Security
Tim Boudreau
niftiness at gmail.com
Tue Mar 10 02:51:52 UTC 2015
>
> > I think there is definitely value in the module knowing what permissions
> > it needs to function, and to be shipped with those permissions. I think
> > that if this is combined with a configuration-specific verification
> > mechanism, this could allow users to express a level of trust the way
> > they do today for signed JARs, and/or perhaps be able to verify (at
> > install time) whether or not they want to go ahead with installing a
> > module with certain permissions.
>
> I can imagine building something like this, but would anyone use it?
>
Umm... no.
David, could you give a concrete example of what you're looking for?
Permissions like creating classloaders or accessing files or network - i.e.
security-manager applet-style stuff, or something else?
I don't think it works to discuss permissions in the abstract without an
explicit use case or two to understand what you're after and why.

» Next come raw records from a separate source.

-- ==== Sys2Proof/Machine/HallIssue.lean ====
section
/-!
DEFINITION. Sys2Proof/Machine/HallIssue.lean: issuing a hall operation from a core (R329 to R331, R346).
-/
namespace Sys2Proof.Machine

/-- The cells of a global hall operation on their way to the network interface (R346). -/
def hallCells (n tag ni : Nat) (u : TagUse) : List Msg :=
  let a := u.addr.toNat
  let head := [(0, 8, a), (8, 1, b2n u.size)]
  let mk := fun (ty : Nat) (fs : List (Nat × Nat × Nat)) =>
    Msg.cell (BitVec.ofNat 8 ty) (BitVec.ofNat 8 ni) (BitVec.ofNat 8 (0x40 + n)) (BitVec.ofNat 8 (a / 4096)) 0 (BitVec.ofNat 16 tag)
      (BitVec.ofNat 32 (haRank a)) (payload fs)
  if u.kind = 0 then [mk 0x20 head]
  else if u.kind = 1 then [mk 0x21 (head ++ [(16, 8, u.lo.toNat), (24, 8, u.hi.toNat)])]
  else if u.op = 4 ∧ u.size then
    [mk 0x22 (head ++ [(9, 1, u.op), (16, 8, u.lo.toNat), (24, 8, u.hi.toNat)]), mk 0x23 [(16, 8, u.cmpLo.toNat), (24, 8, u.cmpHi.toNat)]]
  else
    [mk 0x22 (head ++ [(9, 1, u.op), (16, 8, u.lo.toNat), (24, 8, (if u.op = 4 then u.cmpLo.toNat else u.hi.toNat))])]

/-- The status with which the issuer refuses an operation (R329, R356): 9 for a rank with no valid entry, 5 for any other
breach, 0 for none. -/
def State.issueStatus (s : State) (a kind op : Nat) (size : Bool) : Nat :=
  if haGlobal a ∧ !bitOf (s.rankEntry (haRank a)) 15 then 9
  else if haBad a kind op size then 5
  else 0

/-- Whether a remote tag of the stack is free (R44, R55). -/
def State.tagFree (s : State) (n : Nat) : Bool := (sfree (s.xe n).tags 2048).isSome

/-- Issue a hall operation from a core (R55, R168, R329, R340): refuse it, or take a tag, mark its destination registers
pending, and translate it or send its cells. -/
def State.hallIssue (s : State) (core : Nat) (u : TagUse) : State :=
  let n := core / 50
  let a := u.addr.toNat
  let st := s.issueStatus a u.kind u.op u.size
  if st ≠ 0 then
    (s.hallLog st 0 (peerRank a) a 0).exception core u.ctx 0x18 u.pc.toNat 0 false st
  else
    match sfree (s.xe n).tags 2048 with
    | none => s
    | some tag =>
      let s1 := s.setXe n { s.xe n with tags := sput (s.xe n).tags tag u }
      let s2 := if u.kind = 1 then s1
        else s1.modCtx core u.ctx (fun k =>
          { k with pend := k.pend ||| BitVec.twoPow 16 u.rd.val ||| (if u.size then BitVec.twoPow 16 (u.rd.val + 1) else 0) })
      if haGlobal a then
        let e := s.rankEntry (haRank a)
        let cls := s.classOf a e
        s2.sendHall n tag (bits e 0 12) cls 0 (hallCells n tag (niDie (s.nextPort (bits e 0 12) cls)) u)
      else s2.hallTranslate n tag

end Sys2Proof.Machine
end

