-- ==== Sys2Proof/Machine/Xe.lean ====
section
/-!
DEFINITION. Sys2Proof/Machine/Xe.lean: chains, descriptors and pieces of the XE (R179 to R193). A local piece takes a tag 0 to 255;
the tag field of its cells is that tag. A remote piece takes one of the stack's remote tags, and is held under 256 plus that tag.
-/
namespace Sys2Proof.Machine

/-! ## Descriptors (R183, R184) -/

/-- R183 op. -/
def dOp (d : Nat) : Nat := bits d 0 8
/-- R183 flags.last. -/
def dLast (d : Nat) : Bool := bitOf d 8
/-- R183 flags.fence. -/
def dFence (d : Nat) : Bool := bitOf d 9
/-- R183 flags.kettle. -/
def dKettleFlag (d : Nat) : Bool := bitOf d 10
/-- R183 flags.record. -/
def dRecordFlag (d : Nat) : Bool := bitOf d 11
/-- R183 src_space. -/
def dSrcSpace (d : Nat) : Nat := bits d 16 8
/-- R183 dst_space. -/
def dDstSpace (d : Nat) : Nat := bits d 24 8
/-- R183 ctx. -/
def dCtx (d : Nat) : Nat := bits d 32 8
/-- R183 kettle. -/
def dKettle (d : Nat) : Nat := bits d 40 8
/-- R183 sieve_unit. -/
def dSieve (d : Nat) : Nat := bits d 48 8
/-- R183 len. -/
def dLen (d : Nat) : Nat := bits d 64 32
/-- R183 rep: repetitions minus one. -/
def dRep (d : Nat) : Nat := bits d 96 16
/-- R183 src. -/
def dSrc (d : Nat) : Nat := bits d 128 64
/-- R183 dst. -/
def dDst (d : Nat) : Nat := bits d 192 64
/-- R183 src_stride. -/
def dSrcStride (d : Nat) : Nat := bits d 256 64
/-- R183 dst_stride. -/
def dDstStride (d : Nat) : Nat := bits d 320 64
/-- R183 next. -/
def dNext (d : Nat) : Nat := bits d 384 64
/-- R183 record. -/
def dRecord (d : Nat) : Nat := bits d 448 64

/-- The spaces of R183. -/
inductive Space where
  | main | row | buf | remote
deriving DecidableEq, Repr

/-- The space of a code. -/
def spaceOf (n : Nat) : Option Space :=
  match n with
  | 0 => some .main
  | 1 => some .row
  | 2 => some .buf
  | 3 => some .remote
  | _ => none

/-- The multiple that R184's table asks of a legal operand pair, none for a pair it does not hold. -/
def pairAlign (s d : Option Space) : Option Nat :=
  match s, d with
  | some .main, some .row => some 512
  | some .main, some .main => some 64
  | some .main, some .remote => some 64
  | some .row, some .main => some 512
  | some .row, some .buf => some 512
  | some .row, some .remote => some 512
  | some .buf, some .row => some 512
  | some .remote, some .main => some 64
  | some .remote, some .row => some 512
  | _, _ => none

/-- The address rules of R184 and R329 for one operand: a fault code, or none. `cores` is the number of logical cores of
the stack in service (R37). -/
def operandFault (cores : Nat) (sp : Option Space) (a : Nat) : Option Nat :=
  match sp with
  | some .buf =>
    if bits a 20 12 ≠ 0 ∨ 2 ^ 38 ≤ a ∨ 50 ≤ bits a 32 6 ∨ cores ≤ bits a 32 6 then some 0x09
    else if 786432 ≤ bits a 0 20 then some 0x06 else none
  | some .row => if 2 ^ 30 ≤ a then some 0x06 else none
  | some .remote => if !haGlobal a ∨ haSpace a = 1 ∨ haSpace a = 2 then some 0x09 else none
  | _ => none

/-- The check of a fetched descriptor (R184): DESC, RANGE, or none. -/
def descFault (cores : Nat) (x : Ctx) (d : Nat) : Option Nat :=
  let ctx := match x with | .d => 0 | .p => 1
  if 2 < dOp d ∨ bits d 12 4 ≠ 0 ∨ bits d 56 8 ≠ 0 ∨ dCtx d ≠ ctx ∨ (dRecordFlag d ∧ dRecord d % 16 ≠ 0) then some 0x09
  else if dOp d = 0 then none
  else if bits d 112 16 ≠ 0 then some 0x09
  else if dOp d = 2 then
    if dLen d ≠ 64 ∨ dRep d ≠ 0 ∨ dSrcSpace d ≠ 0 ∨ dDstSpace d ≠ 0 ∨ dDst d ≠ 0 ∨ dSrcStride d ≠ 0 ∨ dDstStride d ≠ 0 ∨ 64 ≤ dSieve d
    then some 0x09 else none
  else
    match pairAlign (spaceOf (dSrcSpace d)) (spaceOf (dDstSpace d)) with
    | none => some 0x09
    | some m =>
      if dLen d < m ∨ 2 ^ 30 < dLen d ∨ dLen d % m ≠ 0 ∨ dSrc d % m ≠ 0 ∨ dDst d % m ≠ 0 ∨ dSrcStride d % m ≠ 0 ∨ dDstStride d % m ≠ 0
      then some 0x09
      else
        match operandFault cores (spaceOf (dSrcSpace d)) (dSrc d), operandFault cores (spaceOf (dDstSpace d)) (dDst d) with
        | none, none => none
        | some e, none => some e
        | none, some e => some e
        | some e, some e' => some (max e e')

/-! ## Chains -/

/-- Whether an issued piece of a descriptor is still in flight. -/
def Xe.outstanding (e : Xe) (seq idx : Nat) : Bool := e.pieces.any (fun p => decide (p.2.seq = seq) && decide (p.2.idx = idx))
/-- Whether any piece of a chain is in flight. -/
def Xe.chainOut (e : Xe) (seq : Nat) : Bool := e.pieces.any (fun p => decide (p.2.seq = seq))
/-- Whether a descriptor is complete: all its pieces have issued and completed (R185). -/
def Xe.complete (e : Xe) (seq : Nat) (d : DescState) : Bool := d.issued && !e.outstanding seq d.idx

/-- The completion record of R188. -/
def recordBytes (status idx now : Nat) : Nat := status + idx % 2 ^ 32 * 2 ^ 32 + now * 2 ^ 64

/-- Send a completion record (R187, R188): a partial write to the memory-port die of its address. -/
def State.sendRecord (s : State) (n seq pa : Nat) (d : DescState) : State :=
  s.emit (.cell 0x03 (BitVec.ofNat 8 (chanDie (s.chanOf pa))) (BitVec.ofNat 8 (0x40 + n)) (BitVec.ofNat 8 (pa / 1024)) 0
    (BitVec.ofNat 16 (0x8000 + seq % 0x8000)) (BitVec.ofNat 32 (pa / 1024))
    (payload [(0, 16, recordBytes d.status.toNat d.idx (d.doneAt.getD s.now)), (16, 8, pa), (24, 1, 16)]))

/-- Note which descriptors of a chain are complete now (R188). A NOP with fence is complete once every earlier descriptor is (R184, R186). -/
def State.noteDone (s : State) (n seq : Nat) : State :=
  match s.chain n seq with
  | none => s
  | some c =>
    let e := s.xe n
    let begins := fun (d : DescState) => decide (dOp d.raw.toNat = 0) && !d.issued && (c.descs.takeWhile (fun k => decide (k.idx ≠ d.idx))).all (fun k => e.complete seq k)
    s.modChain n seq (fun k => { k with descs := c.descs.map (fun d =>
      let d1 := if begins d then { d with issued := true } else d
      if e.complete seq d1 ∧ d1.doneAt.isNone then { d1 with doneAt := some s.now } else d1) })

/-- Make the notifications of a chain that are due, in descriptor order (R187): the record first, the kettle after its write
is complete. The chain is DONE, and leaves its entry and place, after those of its last descriptor (R190). -/
def State.notify (s : State) (n seq : Nat) : Nat → State
  | 0 => s
  | fuel + 1 =>
    match s.chain n seq with
    | none => s
    | some c =>
      match c.descs with
      | [] => s
      | d :: ds =>
        let raw := d.raw.toNat
        if !(s.xe n).complete seq d then s
        else if dRecordFlag raw ∧ !d.recDone then
          if d.recSent ∨ c.recWait then s
          else
            let x := s.translate n (dRecord raw) true
            match x.1 with
            | .hit pa =>
              (x.2.sendRecord n seq pa d).modChain n seq (fun k => { k with descs := { d with recSent := true } :: ds })
            | .fault code => x.2.failChain n seq code (dRecord raw) 4
            | .miss => (x.2.modChain n seq (fun k => { k with recWait := true })).startWalk n (.record seq) (dRecord raw)
        else
          let s1 := if dKettleFlag raw then s.kettleSend (dKettle raw) 1 else s
          if dLast raw then s1.dropChain n seq
          else (s1.modChain n seq (fun k => { k with descs := ds })).notify n seq fuel

/-- Note what of a chain is complete and make its due notifications. -/
def State.notifyDue (s : State) (n seq : Nat) : State :=
  let s1 := s.noteDone n seq
  s1.notify n seq (((s1.chain n seq).map (fun c => c.descs.length)).getD 0 + 1)
/-- Make the due notifications of every chain of a unit. -/
def State.notifyAll (s : State) (n : Nat) : List Nat → State
  | [] => s
  | q :: t => (s.notifyDue n q).notifyAll n t

/-- The post numbers of a unit's chains. -/
def State.chainSeqs (s : State) (n : Nat) : List Nat := (s.xe n).chains.map (fun c => c.seq)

> I've seen little evidence over the years of broad use of the fine-grained
> security model introduced way back in JDK 1.2. Do we really need to
> complicate the module system with permission declarations?
>
My instinct would be to make sure a module can provide metadata beyond just
what's in the spec, as you can with module manifests, so if someone wants
that they can implement it and do a tree of per-module SecurityManagers or
whatever; if it proves of broad value, it'd be a fine subject for its own
subsequent JSR. Happy to be convinced otherwise.